-- ==== Sys2Proof/Tests/Slice0.lean ====
section
/-! SUPPORT. Tests with the spec's own vectors (95_test_vectors.md, under its test instantiation of the OPEN
parameters), the WellFormed smoke test, decoding of words written out from 30_encoding.md, and a witness for
the hypotheses of every statement that has some. -/

namespace Sys2Proof.Tests

open Sys2Proof.Machine Sys2Proof.Claims

/-- The test instantiation of 95_test_vectors.md. -/
def testParams : Params where
  maxDevices := 8
  initIntensity := 1
  initScrollDelay := 100
  glyphs :=
    [⟨65, .f8x8, [0x7E, 0x90, 0x90, 0x90, 0x7E, 0, 0, 0]⟩, ⟨65, .f5x7, [0x3F, 0x48, 0x48, 0x48, 0x3F]⟩,
     ⟨66, .f8x8, [0xFF, 0x91, 0x91, 0x91, 0x6E, 0, 0, 0]⟩, ⟨66, .f5x7, [0x7F, 0x49, 0x49, 0x49, 0x36]⟩]
  glyphBits8x8 := [7, 6, 5, 4, 3, 2, 1, 0]
  glyphBits5x7 := [6, 5, 4, 3, 2, 1, 0]
  chip := Config.chip

/-- The machine after reset under the test instantiation. -/
def fresh : State := State.resetWith testParams

/-- A FrameBuffer of the given bytes from index `i` on. -/
def bytesFrom : Nat → List Byte → Memory
  | _, [] => []
  | i, b :: bs => Memory.write (bytesFrom (i + 1) bs) i b

/-- A configured machine with the given grid, font and FrameBuffer bytes, and nothing sent yet. -/
def grid (R C : Nat) (f : Font) (bytes : List Byte) : State :=
  { fresh with configured := true, rows := R, cols := C, font := f, fb := bytesFrom 0 bytes }

/-- The state an outcome goes on with. -/
def after : Outcome → State
  | .next t => t
  | .fault f => nomatch f
  | .refused _ => State.resetWith { testParams with maxDevices := 0 }

/-- The first `n` bytes of the FrameBuffer. -/
def fbBytes (n : Nat) (o : Outcome) : List Byte := (List.range n).map (after o).fb.read

/-- The bytes handed to the transport. -/
def sent (o : Outcome) : List Byte :=
  (after o).trace.filterMap fun e => match e with | .tx b => some b | _ => none

/-- The number of events. -/
def events (o : Outcome) : Nat := (after o).trace.length

/-- The value of the response. -/
def answer (o : Outcome) : Option (BitVec 32) := (after o).response.map (·.value)

/-- The 16-bit slot of an integer. -/
def z (i : Int) : Slot := BitVec.ofInt 16 i

/-! ### WellFormed smoke test: a payload that differs from its count is refused (R63) -/

theorem test_ill_formed_scrollGlyph :
    Instr.wellFormed (.scrollGlyph 0 2 [0xFF]) = false := by
  decide

theorem test_ill_formed_drawWord :
    Instr.wellFormed (.drawWord 3 0 0 [0x41, 0x42]) = false := by
  decide

theorem test_well_formed_scrollGlyph :
    Instr.wellFormed (.scrollGlyph 0 2 [0xFF, 0x81]) = true := by
  decide

/-! ### Decoding of words written out from 30_encoding.md and 95_test_vectors.md -/

theorem test_word_construct :
    decode (.command 0x0100020004000000000000000000000000 []) = .ok (.construct 2 4) := by
  decide

theorem test_word_setIntensity :
    decode (.command 0x0200140000000000000000000000000000 []) = .ok (.setIntensity 20) := by
  decide

theorem test_word_setShutdown :
    decode (.command 0x0380000000000000000000000000000000 []) = .ok (.setShutdown 0x8000) := by
  decide

theorem test_word_setFont :
    decode (.command 0x0400070000000000000000000000000000 []) = .ok (.setFont 7) := by
  decide

theorem test_word_setScrollDelay :
    decode (.command 0x0500320000000000000000000000000000 []) = .ok (.setScrollDelay 50) := by
  decide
□ □ □ □ □
> [ASSIGNED TASK] Retype, exactly and with nothing added, the lines of the material above from the first through the one that contains "def grid (R".

> [OUTPUT FOR THIS TASK]
-- ==== Sys2Proof/Tests/Slice0.lean ====
section
/-! SUPPORT. Tests with the spec's own vectors (95_test_vectors.md, under its test instantiation of the OPEN
parameters), the WellFormed smoke test, decoding of words written out from 30_encoding.md, and a witness for
the hypotheses of every statement that has some. -/

namespace Sys2Proof.Tests

open Sys2Proof.Machine Sys2Proof.Claims

/-- The test instantiation of 95_test_vectors.md. -/
def testParams : Params where
  maxDevices := 8
  initIntensity := 1
  initScrollDelay := 100
  glyphs :=
    [⟨65, .f8x8, [0x7E, 0x90, 0x90, 0x90, 0x7E, 0, 0, 0]⟩, ⟨65, .f5x7, [0x3F, 0x48, 0x48, 0x48, 0x3F]⟩,
     ⟨66, .f8x8, [0xFF, 0x91, 0x91, 0x91, 0x6E, 0, 0, 0]⟩, ⟨66, .f5x7, [0x7F, 0x49, 0x49, 0x49, 0x36]⟩]
  glyphBits8x8 := [7, 6, 5, 4, 3, 2, 1, 0]
  glyphBits5x7 := [6, 5, 4, 3, 2, 1, 0]
  chip := Config.chip

/-- The machine after reset under the test instantiation. -/
def fresh : State := State.resetWith testParams

/-- A FrameBuffer of the given bytes from index `i` on. -/
def bytesFrom : Nat → List Byte → Memory
  | _, [] => []
  | i, b :: bs => Memory.write (bytesFrom (i + 1) bs) i b

/-- A configured machine with the given grid, font and FrameBuffer bytes, and nothing sent yet. -/
def grid (R C : Nat) (f : Font) (bytes : List Byte) : State :=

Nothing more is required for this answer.